June 2018 Newsletter
Summary
Read about the latest improvements to our indexing system, changes affecting Instagram image search, and why you want rel=canonical links.
Indexing Transition Update
Relevance Improvements
We’ve been busy and have introduced some changes to our relevancy ranking that we didn’t want to save until the June Release Notes next month. To start, we were leveraging the default Elasticsearch/Lucene relevance, but we find that for our customers we need to consider more metadata elements in order to surface the most generally useful items.
Live Now! Page date. Fresher content is more relevant most of the time. When a file has a Created date 30 days or older, it will begin to be demoted. The older it is, the more it will be demoted. Pages without dates will not be demoted.
Coming next week: File type. We’ve had feedback that PDFs and other static files clog up the Page 1 results for some sites on our new index. Non-HTML format files (.pdf, .xlsx, etc.) will be demoted, so that HTML format pages with similar relevance scores will bubble to the top.
Indexing Redirected Pages
Best practice is to include only “real” URLs on an XML sitemap. Sometimes sitemap formatting or contents don’t get updated when changes happen on a site, and the URLs on the sitemap redirect to other URLs. This includes the transition from HTTP to HTTPS - different protocols result in technically different URLs.

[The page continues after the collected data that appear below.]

-- ==== Sys2Proof/Decode.lean ====
section
/-! DEFINITION. Decoding: a MIDI byte to its row of 30_encoding.md R93, an inbound frame to its
command (44_command_strobes.md R240); then the encoder.  The numeric values of the status bytes are
the spec's general knowledge G1 (92_eei_decisions.md D7), log 4; they are read from the status map, a
parameter. -/

namespace Sys2Proof

/-! ### MIDI bytes -/

/-- The position of a class in a list of classes. -/
def positionOf (k : ByteClass) : List ByteClass → Nat
  | [] => 0
  | x :: rest => if x = k then 0 else positionOf k rest + 1

/-- The status byte of a channel class: the row's high nibble, the channel field in the low nibble
(30_encoding.md R90, R93). -/
def StatusMap.channelByte (m : StatusMap) (k : ByteClass) (c : BitVec 4) : Byte :=
  BitVec.ofNat 4 (8 + positionOf k m.channel) ++ c

/-- The status byte of a class of a full byte (30_encoding.md R92, R93). -/
def StatusMap.systemByte (m : StatusMap) (k : ByteClass) : Byte :=
  0xF#4 ++ BitVec.ofNat 4 (positionOf k m.system)

/-- `END_MARKER` (00_scope.md R8, 30_encoding.md R93); `START_MARKER` is the byte of `vendorStart` in
the same way. -/
def StatusMap.endMarker (m : StatusMap) : Byte := m.systemByte .vendorEnd

/-- 30_encoding.md R94: "test bit 7; if clear the byte is DATA; else if the high nibble is not 0xF
select the row by the high nibble; else select the row by the whole byte".  The defaults are never
used: the map of a legal device has 7 and 16 entries. -/
def classify (m : StatusMap) (b : Byte) : ByteClass :=
  if b.msb = false then .data
  else if b.extractLsb' 4 4 ≠ 0xF#4 then
    m.channel.getD ((b.extractLsb' 4 4).toNat - 8) .noteOff
  else m.system.getD (b.extractLsb' 0 4).toNat .systemReset

/-- The columns "args" and "kind" of 30_encoding.md R93. -/
def ByteClass.kind : ByteClass → ByteKind
  | .noteOff => .withArgs 2
  | .noteOn => .withArgs 2
  | .polyPressure => .withArgs 2
  | .controlChange => .withArgs 2
  | .programChange => .withArgs 1
  | .channelPressure => .withArgs 1
  | .pitchBend => .withArgs 2
  | .vendorStart => .startPassthrough
  | .unlistedF1 => .unlisted
  | .songPosition => .withArgs 2
  | .songSelect => .withArgs 1
  | .unlistedF4 => .unlisted
  | .unlistedF5 => .unlisted
  | .tuneRequest => .immediate
  | .vendorEnd => .endPassthrough
  | .clock => .immediate
  | .unlistedF9 => .unlisted
  | .start => .immediate
  | .cont => .immediate
  | .stop => .immediate
  | .unlistedFD => .unlisted
  | .activeSense => .immediate
  | .systemReset => .immediate
  | .data => .data

/-- The row of the opcode table that a byte is, its operand read from the row's field
(30_encoding.md R93, R95, R96). -/
def decodeByte (m : StatusMap) (b : Byte) : Instr :=
  match classify m b with
  | .noteOff => .noteOff (b.extractLsb' 0 4)
  | .noteOn => .noteOn (b.extractLsb' 0 4)
  | .polyPressure => .polyPressure (b.extractLsb' 0 4)
  | .controlChange => .controlChange (b.extractLsb' 0 4)
  | .programChange => .programChange (b.extractLsb' 0 4)
  | .channelPressure => .channelPressure (b.extractLsb' 0 4)
  | .pitchBend => .pitchBend (b.extractLsb' 0 4)
  | .vendorStart => .vendorStart
  | .unlistedF1 => .unlistedF1
  | .songPosition => .songPosition
  | .songSelect => .songSelect
  | .unlistedF4 => .unlistedF4
  | .unlistedF5 => .unlistedF5
  | .tuneRequest => .tuneRequest
  | .vendorEnd => .vendorEnd
  | .clock => .clock
  | .unlistedF9 => .unlistedF9
  | .start => .start
  | .cont => .cont
  | .stop => .stop
  | .unlistedFD => .unlistedFD
  | .activeSense => .activeSense
  | .systemReset => .systemReset
  | .data => .data (b.extractLsb' 0 7)

/-- Why a byte list has no first instruction: it is empty.  Every byte has a row
(30_encoding.md R94). -/
inductive DecodeError where
  | noByte
deriving DecidableEq, Repr

/-- What decoding a byte list answers: the instruction and the bytes after it, or a rejection. -/
inductive DecodeResult where
  | ok (i : Instr) (rest : List Byte)
  | rejected (why : DecodeError)
deriving DecidableEq, Repr

/-- Decode the first instruction of a byte stream: one byte is one row (30_encoding.md R94, R102). -/
def decode (m : StatusMap) (bytes : List Byte) : DecodeResult :=
  match bytes with
  | [] => .rejected .noByte
  | b :: rest => .ok (decodeByte m b) rest

/-- The bytes of an instruction whose bits the opcode table numbers as `w`: every encoded row is one
byte; a row of 0 bits has no encoding and no bytes (30_encoding.md R109). -/
def tableBytes (nbits w : Nat) : List Byte :=
  if nbits = 0 then [] else [BitVec.ofNat 8 (w % 2 ^ nbits)]

/-- The instruction the decoder reads from the table's bits, with the status map of 30_encoding.md R93. -/
def decodeTableWord (nbits w : Nat) : Option Instr :=
  match decode .midi (tableBytes nbits w) with
  | .ok i _ => some i
  | .rejected _ => none

/-! ### Inbound frames -/

/-- The command of a frame removed in `BootWait`: the ready signal is the address `/ready`, its
arguments ignored; every other frame is discarded (44_command_strobes.md R241, R248, D26). -/
def bootCommand (f : Frame) : Command :=
  if f.address = "/ready" then .ready else .unmatched

/-- `/led` needs an integer first argument; further arguments are ignored and a frame without one is
treated as unmatched (44_command_strobes.md R242, R247, D25). -/
def ledCommand : List Arg → Command
  | .int v :: _ => .led v
  | .blob _ :: _ => .unmatched
  | [] => .unmatched

/-- The route lookup of 44_command_strobes.md R240: exact match on the whole address among the enabled
routes; anything else is unmatched. -/
def runCommand (r : Routes) (f : Frame) : Command :=
  if f.address = "/led" ∧ r.led = true then ledCommand f.args
  else if f.address = "/shutdown" ∧ r.shutdown = true then .shutdown
  else if f.address = "/nf" ∧ r.nf = true then .nf
  else if f.address = "/getknobs" ∧ r.getknobs = true then .getknobs
  else .unmatched

/-- The row of the opcode table that a command is. -/
def Command.instr : Command → Instr
  | .ready => .cmdReady
  | .led v => .cmdLed v
  | .shutdown => .cmdShutdown
  | .nf => .cmdNf
  | .getknobs => .cmdGetknobs
  | .unmatched => .cmdUnmatched

/-! ### The encoder -/

/-- The bytes of an instruction under a status map (30_encoding.md R93); the rows of R103 and R109 have
no bit encoding and no bytes. -/
def encode (m : StatusMap) (i : Instr) : List Byte :=
  match i with
  | .noteOff c => [m.channelByte .noteOff c]
  | .noteOn c => [m.channelByte .noteOn c]
  | .polyPressure c => [m.channelByte .polyPressure c]
  | .controlChange c => [m.channelByte .controlChange c]
  | .programChange c => [m.channelByte .programChange c]
  | .channelPressure c => [m.channelByte .channelPressure c]
  | .pitchBend c => [m.channelByte .pitchBend c]
  | .vendorStart => [m.systemByte .vendorStart]
  | .unlistedF1 => [m.systemByte .unlistedF1]
  | .songPosition => [m.systemByte .songPosition]
  | .songSelect => [m.systemByte .songSelect]
  | .unlistedF4 => [m.systemByte .unlistedF4]
  | .unlistedF5 => [m.systemByte .unlistedF5]
  | .tuneRequest => [m.systemByte .tuneRequest]
  | .vendorEnd => [m.systemByte .vendorEnd]
  | .clock => [m.systemByte .clock]
  | .unlistedF9 => [m.systemByte .unlistedF9]
  | .start => [m.systemByte .start]
  | .cont => [m.systemByte .cont]
  | .stop => [m.systemByte .stop]
  | .unlistedFD => [m.systemByte .unlistedFD]
  | .activeSense => [m.systemByte .activeSense]
  | .systemReset => [m.systemByte .systemReset]
  | .data d => [d.setWidth 8]
  | .cmdReady => []
  | .cmdLed _ => []
  | .cmdShutdown => []
  | .cmdNf => []
  | .cmdGetknobs => []
  | .cmdUnmatched => []
  | .tbStart => []
  | .tbTick => []
  | .tbSleep _ => []
  | .tbSwReset => []
  | .tbSwRead => []
  | .mdInit _ => []
  | .mdByte _ => []
  | .blNoteOn _ => []
  | .blNoteOff _ => []
  | .blSetController _ _ => []
  | .blAdvanceSync => []
  | .blResetSync => []
  | .blSetProgram _ => []
  | .blSnapshot => []
  | .scCycle => []
  | .scKeyscan => []
  | .scKnobLatch => []
  | .scFsPoll _ => []
  | .schInit _ => []
  | .schBootIter => []
  | .schRunIter => []
  | .schMidiDrain => []
  | .schCmdPoll => []
  | .schScan => []
  | .schGate => []
  | .schShutdown => []

/-- The frame that selects a command (30_encoding.md R103); `unmatched` has no address of its own. -/
def Command.frame? : Command → Option Frame
  | .ready => some ⟨"/ready", []⟩
  | .led v => some ⟨"/led", [.int v]⟩
  | .shutdown => some ⟨"/shutdown", []⟩
  | .nf => some ⟨"/nf", []⟩
  | .getknobs => some ⟨"/getknobs", []⟩
  | .unmatched => none

/-! ### The text syntax of MIDI programs (30_encoding.md R107, R108) -/

/-- A line of a MIDI program: a mnemonic of 30_encoding.md R93 with its data operands (the channel
operand `ch` of a channel mnemonic is the row's field `ch - 1`), a running-status continuation
`RUN d1 [, d2]`, or a raw `BYTE`. -/
inductive Line where
  | message (status : Instr) (args : List (BitVec 7))
  | run (args : List (BitVec 7))
  | byte (b : Byte)
deriving DecidableEq, Repr

/-- "The line assembles to the status byte match | (ch - 1) followed by the operands in order"; `RUN`
"assembles to the data bytes alone" (30_encoding.md R107, R108). -/
def Line.assemble (m : StatusMap) : Line → List Byte
  | .message status args => encode m status ++ args.map (fun d => d.setWidth 8)
  | .run args => args.map (fun d => d.setWidth 8)
  | .byte b => [b]

/-- The bytes of a program: its lines in order. -/
def assemble (m : StatusMap) (p : List Line) : List Byte := p.flatMap (Line.assemble m)

end Sys2Proof
end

When our system encounters a link that has a server-side 301 redirect, we will follow it and index the target URL.
However, if the redirect is a client-side redirect, implemented by the content management system or other means, we do not follow the redirect at this time. We’re working on following client-side redirects, but until we have this in place, we may not have the URLs you actually want us to have.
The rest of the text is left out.